- Opening Delimiter -

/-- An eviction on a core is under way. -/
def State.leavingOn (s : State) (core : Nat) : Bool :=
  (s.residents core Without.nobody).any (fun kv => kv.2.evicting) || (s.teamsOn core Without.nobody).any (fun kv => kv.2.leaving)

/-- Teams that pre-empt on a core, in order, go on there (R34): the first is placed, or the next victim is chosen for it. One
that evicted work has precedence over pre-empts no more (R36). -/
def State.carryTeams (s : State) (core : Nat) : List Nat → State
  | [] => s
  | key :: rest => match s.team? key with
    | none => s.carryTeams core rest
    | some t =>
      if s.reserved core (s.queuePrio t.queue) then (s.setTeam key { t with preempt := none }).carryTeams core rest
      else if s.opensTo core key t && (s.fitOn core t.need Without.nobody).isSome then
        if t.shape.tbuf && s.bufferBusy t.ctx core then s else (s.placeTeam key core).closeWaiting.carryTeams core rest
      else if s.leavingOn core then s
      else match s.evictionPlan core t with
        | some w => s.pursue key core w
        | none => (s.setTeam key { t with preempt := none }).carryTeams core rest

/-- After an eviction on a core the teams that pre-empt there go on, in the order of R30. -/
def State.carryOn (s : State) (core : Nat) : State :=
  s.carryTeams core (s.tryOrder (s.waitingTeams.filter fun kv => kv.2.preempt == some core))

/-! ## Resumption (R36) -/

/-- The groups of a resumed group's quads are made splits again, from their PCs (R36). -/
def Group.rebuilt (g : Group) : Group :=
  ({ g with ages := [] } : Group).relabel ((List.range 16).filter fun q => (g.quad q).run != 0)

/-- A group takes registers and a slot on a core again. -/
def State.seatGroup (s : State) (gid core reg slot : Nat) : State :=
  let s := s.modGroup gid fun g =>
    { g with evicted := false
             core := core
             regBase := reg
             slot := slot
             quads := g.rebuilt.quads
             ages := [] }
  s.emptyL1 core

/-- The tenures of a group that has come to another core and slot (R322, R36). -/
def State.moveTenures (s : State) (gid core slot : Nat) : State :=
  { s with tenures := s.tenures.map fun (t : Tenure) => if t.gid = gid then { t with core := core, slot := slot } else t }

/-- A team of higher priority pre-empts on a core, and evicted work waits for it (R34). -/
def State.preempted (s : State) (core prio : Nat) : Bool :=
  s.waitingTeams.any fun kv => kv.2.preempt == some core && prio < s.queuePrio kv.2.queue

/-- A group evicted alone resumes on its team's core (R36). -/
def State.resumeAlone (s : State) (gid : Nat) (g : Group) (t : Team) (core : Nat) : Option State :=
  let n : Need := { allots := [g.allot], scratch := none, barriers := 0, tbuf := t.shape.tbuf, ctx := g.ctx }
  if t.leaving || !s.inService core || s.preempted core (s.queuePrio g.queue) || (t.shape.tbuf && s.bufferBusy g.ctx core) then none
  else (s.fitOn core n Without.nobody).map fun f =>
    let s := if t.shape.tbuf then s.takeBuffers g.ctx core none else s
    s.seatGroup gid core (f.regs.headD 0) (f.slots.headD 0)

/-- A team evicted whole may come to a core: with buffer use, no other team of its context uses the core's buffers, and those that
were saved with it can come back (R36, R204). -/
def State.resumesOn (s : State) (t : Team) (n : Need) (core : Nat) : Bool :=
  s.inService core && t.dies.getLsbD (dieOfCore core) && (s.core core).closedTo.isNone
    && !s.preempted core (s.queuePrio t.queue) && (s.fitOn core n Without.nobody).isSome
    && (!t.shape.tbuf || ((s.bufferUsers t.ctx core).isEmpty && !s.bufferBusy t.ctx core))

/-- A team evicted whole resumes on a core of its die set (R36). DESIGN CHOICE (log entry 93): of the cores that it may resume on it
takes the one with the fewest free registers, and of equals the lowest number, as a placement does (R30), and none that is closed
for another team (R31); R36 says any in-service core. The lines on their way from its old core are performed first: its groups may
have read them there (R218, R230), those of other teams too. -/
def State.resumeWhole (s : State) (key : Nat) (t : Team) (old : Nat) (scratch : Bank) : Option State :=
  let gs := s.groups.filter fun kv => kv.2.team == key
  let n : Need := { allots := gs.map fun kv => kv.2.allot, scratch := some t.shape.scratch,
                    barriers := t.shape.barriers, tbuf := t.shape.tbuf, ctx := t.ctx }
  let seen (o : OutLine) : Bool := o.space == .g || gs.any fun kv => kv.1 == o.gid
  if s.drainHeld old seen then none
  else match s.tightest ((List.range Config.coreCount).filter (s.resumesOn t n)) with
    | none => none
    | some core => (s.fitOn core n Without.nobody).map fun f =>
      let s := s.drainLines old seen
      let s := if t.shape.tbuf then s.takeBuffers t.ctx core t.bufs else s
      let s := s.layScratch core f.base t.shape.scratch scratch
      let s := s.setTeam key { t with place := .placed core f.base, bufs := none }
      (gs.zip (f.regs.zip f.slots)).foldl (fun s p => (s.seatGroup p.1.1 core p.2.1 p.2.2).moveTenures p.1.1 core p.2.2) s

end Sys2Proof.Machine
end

- Closing Delimiter -
- Opening Delimiter -

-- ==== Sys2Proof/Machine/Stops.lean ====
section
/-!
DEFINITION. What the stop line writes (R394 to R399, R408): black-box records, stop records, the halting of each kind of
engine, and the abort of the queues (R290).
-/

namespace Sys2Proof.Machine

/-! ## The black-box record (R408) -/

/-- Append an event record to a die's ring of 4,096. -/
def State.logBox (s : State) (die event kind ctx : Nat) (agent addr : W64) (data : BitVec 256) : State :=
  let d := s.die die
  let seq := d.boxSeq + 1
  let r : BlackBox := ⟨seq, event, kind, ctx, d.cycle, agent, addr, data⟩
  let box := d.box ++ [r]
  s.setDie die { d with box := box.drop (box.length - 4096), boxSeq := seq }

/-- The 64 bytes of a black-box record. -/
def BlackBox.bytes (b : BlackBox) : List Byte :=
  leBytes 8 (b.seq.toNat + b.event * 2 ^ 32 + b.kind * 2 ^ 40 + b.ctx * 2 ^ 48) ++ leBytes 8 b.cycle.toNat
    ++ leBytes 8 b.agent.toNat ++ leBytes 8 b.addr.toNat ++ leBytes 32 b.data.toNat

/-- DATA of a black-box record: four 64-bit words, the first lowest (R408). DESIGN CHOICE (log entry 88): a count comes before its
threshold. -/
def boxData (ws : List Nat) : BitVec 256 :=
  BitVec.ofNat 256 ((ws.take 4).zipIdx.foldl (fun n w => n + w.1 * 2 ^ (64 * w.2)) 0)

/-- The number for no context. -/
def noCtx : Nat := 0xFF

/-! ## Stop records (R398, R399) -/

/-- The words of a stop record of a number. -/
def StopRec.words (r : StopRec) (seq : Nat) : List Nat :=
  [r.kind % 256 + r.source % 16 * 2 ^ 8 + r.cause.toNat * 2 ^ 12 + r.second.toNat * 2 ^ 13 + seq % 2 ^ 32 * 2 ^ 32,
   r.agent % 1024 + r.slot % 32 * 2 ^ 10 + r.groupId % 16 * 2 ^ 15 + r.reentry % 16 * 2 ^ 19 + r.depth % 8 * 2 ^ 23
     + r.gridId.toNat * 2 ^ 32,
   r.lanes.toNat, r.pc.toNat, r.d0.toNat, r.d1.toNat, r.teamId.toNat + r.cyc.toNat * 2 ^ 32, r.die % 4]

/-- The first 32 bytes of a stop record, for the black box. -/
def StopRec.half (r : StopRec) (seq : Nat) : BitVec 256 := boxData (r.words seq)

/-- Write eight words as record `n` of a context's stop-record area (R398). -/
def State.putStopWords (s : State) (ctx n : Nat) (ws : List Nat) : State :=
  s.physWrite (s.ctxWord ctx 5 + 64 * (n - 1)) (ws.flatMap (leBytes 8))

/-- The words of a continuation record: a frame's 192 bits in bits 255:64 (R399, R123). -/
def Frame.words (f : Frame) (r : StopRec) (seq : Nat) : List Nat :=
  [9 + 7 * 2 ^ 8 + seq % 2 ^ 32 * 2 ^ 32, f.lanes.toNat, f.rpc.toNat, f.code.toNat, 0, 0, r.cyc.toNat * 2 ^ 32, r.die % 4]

- Closing Delimiter -
- Opening Delimiter -

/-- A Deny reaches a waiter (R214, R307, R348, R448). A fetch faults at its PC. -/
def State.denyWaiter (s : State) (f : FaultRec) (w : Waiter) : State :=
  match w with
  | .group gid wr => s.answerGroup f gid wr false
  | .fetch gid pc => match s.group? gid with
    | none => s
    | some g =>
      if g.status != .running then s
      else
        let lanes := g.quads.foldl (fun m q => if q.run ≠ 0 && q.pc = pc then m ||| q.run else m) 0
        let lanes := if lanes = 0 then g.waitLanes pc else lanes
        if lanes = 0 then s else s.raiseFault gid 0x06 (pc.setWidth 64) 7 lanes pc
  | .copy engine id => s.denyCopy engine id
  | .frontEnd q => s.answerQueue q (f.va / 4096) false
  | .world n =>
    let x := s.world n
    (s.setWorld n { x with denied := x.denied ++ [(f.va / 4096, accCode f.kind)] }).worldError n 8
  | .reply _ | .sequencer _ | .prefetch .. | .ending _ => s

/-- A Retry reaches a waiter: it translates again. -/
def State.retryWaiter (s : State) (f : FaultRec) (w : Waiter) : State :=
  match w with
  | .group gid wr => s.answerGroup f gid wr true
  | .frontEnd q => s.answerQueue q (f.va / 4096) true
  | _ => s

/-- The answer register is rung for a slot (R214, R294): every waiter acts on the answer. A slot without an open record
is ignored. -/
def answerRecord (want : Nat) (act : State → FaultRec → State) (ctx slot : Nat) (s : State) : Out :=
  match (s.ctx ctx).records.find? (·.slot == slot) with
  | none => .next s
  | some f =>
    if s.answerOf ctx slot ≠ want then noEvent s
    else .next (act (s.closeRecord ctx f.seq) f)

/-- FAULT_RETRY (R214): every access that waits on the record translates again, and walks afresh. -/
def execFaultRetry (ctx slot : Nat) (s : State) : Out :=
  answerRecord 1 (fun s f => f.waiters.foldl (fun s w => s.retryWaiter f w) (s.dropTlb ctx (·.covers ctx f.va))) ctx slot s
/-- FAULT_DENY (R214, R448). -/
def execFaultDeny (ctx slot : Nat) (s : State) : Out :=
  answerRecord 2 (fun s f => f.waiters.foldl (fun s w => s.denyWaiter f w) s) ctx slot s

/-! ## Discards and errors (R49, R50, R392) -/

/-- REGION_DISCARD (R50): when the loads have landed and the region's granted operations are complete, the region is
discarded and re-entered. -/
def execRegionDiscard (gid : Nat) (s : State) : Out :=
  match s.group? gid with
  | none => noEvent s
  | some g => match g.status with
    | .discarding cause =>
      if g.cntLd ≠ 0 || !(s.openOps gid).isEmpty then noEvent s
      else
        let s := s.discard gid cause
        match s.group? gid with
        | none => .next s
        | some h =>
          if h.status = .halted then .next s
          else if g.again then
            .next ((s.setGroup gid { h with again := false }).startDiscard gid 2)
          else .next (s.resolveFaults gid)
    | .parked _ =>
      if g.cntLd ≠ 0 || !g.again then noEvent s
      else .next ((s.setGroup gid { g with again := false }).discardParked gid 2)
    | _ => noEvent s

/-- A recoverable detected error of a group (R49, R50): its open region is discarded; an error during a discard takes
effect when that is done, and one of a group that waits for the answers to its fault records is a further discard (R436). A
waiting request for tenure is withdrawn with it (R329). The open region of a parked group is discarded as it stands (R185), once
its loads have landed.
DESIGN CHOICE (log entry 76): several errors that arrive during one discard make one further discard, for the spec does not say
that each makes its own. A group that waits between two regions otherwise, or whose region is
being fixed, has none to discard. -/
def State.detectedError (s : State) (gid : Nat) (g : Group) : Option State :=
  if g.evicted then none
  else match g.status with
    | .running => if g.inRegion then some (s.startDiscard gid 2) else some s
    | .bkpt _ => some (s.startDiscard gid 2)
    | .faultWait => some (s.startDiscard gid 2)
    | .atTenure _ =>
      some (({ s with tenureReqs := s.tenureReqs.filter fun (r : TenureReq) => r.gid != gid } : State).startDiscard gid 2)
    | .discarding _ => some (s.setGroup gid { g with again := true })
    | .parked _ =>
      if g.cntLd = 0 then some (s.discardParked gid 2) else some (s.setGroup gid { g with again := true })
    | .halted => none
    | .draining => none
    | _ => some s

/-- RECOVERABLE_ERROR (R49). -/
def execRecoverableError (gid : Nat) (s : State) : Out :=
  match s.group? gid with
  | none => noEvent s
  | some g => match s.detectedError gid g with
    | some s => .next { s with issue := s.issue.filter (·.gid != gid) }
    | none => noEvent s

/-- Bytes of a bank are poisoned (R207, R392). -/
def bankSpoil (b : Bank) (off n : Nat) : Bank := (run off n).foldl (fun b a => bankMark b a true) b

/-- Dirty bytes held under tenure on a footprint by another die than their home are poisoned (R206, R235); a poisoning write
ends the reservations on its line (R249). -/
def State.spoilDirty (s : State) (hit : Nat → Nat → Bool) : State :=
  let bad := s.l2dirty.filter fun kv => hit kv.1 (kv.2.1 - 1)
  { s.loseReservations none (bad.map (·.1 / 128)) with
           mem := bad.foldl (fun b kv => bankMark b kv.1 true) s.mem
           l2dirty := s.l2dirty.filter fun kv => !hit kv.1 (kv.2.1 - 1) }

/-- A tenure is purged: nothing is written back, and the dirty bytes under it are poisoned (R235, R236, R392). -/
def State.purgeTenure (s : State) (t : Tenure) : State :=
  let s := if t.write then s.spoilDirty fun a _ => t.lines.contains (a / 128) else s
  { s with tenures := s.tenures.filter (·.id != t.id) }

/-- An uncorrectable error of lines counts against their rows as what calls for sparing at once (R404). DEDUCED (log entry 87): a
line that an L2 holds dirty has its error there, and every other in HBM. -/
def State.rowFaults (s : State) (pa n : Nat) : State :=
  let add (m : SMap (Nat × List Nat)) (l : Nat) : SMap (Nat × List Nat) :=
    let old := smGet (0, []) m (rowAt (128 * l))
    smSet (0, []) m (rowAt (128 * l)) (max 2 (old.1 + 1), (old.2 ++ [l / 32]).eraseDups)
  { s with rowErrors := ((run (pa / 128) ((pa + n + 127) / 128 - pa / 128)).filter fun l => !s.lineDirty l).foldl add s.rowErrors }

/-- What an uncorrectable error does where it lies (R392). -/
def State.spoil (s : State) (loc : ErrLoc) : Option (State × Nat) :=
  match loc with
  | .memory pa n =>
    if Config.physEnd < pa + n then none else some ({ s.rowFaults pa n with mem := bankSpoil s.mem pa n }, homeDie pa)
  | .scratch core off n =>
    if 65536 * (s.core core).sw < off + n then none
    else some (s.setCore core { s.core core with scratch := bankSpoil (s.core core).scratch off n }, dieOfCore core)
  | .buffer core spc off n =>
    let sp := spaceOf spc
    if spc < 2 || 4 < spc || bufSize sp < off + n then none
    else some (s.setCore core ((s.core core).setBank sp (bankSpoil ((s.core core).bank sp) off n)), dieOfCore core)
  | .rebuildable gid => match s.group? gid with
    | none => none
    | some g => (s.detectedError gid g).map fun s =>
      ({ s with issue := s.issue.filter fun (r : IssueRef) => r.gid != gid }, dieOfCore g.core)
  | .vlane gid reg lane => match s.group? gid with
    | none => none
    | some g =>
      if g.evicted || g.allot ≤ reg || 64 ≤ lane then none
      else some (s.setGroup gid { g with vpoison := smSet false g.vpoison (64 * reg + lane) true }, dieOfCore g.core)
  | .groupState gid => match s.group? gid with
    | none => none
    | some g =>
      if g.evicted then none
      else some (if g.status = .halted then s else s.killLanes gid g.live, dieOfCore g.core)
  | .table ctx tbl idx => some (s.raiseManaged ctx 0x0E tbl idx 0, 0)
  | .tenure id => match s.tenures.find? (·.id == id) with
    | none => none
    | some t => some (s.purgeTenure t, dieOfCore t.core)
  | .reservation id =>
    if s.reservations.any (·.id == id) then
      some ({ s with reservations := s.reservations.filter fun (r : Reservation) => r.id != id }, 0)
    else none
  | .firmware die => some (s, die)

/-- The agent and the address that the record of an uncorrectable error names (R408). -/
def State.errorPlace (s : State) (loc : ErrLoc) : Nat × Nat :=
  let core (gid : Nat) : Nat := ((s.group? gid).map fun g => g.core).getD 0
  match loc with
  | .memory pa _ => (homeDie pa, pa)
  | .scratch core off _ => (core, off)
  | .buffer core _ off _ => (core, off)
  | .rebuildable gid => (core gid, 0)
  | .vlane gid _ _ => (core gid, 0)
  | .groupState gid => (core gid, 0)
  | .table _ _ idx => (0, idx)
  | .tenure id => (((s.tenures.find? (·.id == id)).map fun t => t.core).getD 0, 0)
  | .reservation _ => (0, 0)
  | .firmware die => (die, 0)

- Closing Delimiter -

Transcribe the records above from the line holding "let d := s.die die" down to the line holding "def StopRec.words (r", inclusive, without adding anything.

→ **Written answer**:
  let d := s.die die
  let seq := d.boxSeq + 1
  let r : BlackBox := ⟨seq, event, kind, ctx, d.cycle, agent, addr, data⟩
  let box := d.box ++ [r]
  s.setDie die { d with box := box.drop (box.length - 4096), boxSeq := seq }

/-- The 64 bytes of a black-box record. -/
def BlackBox.bytes (b : BlackBox) : List Byte :=
  leBytes 8 (b.seq.toNat + b.event * 2 ^ 32 + b.kind * 2 ^ 40 + b.ctx * 2 ^ 48) ++ leBytes 8 b.cycle.toNat
    ++ leBytes 8 b.agent.toNat ++ leBytes 8 b.addr.toNat ++ leBytes 32 b.data.toNat

/-- DATA of a black-box record: four 64-bit words, the first lowest (R408). DESIGN CHOICE (log entry 88): a count comes before its
threshold. -/
def boxData (ws : List Nat) : BitVec 256 :=
  BitVec.ofNat 256 ((ws.take 4).zipIdx.foldl (fun n w => n + w.1 * 2 ^ (64 * w.2)) 0)

/-- The number for no context. -/
def noCtx : Nat := 0xFF

/-! ## Stop records (R398, R399) -/

/-- The words of a stop record of a number. -/
def StopRec.words (r : StopRec) (seq : Nat) : List Nat :=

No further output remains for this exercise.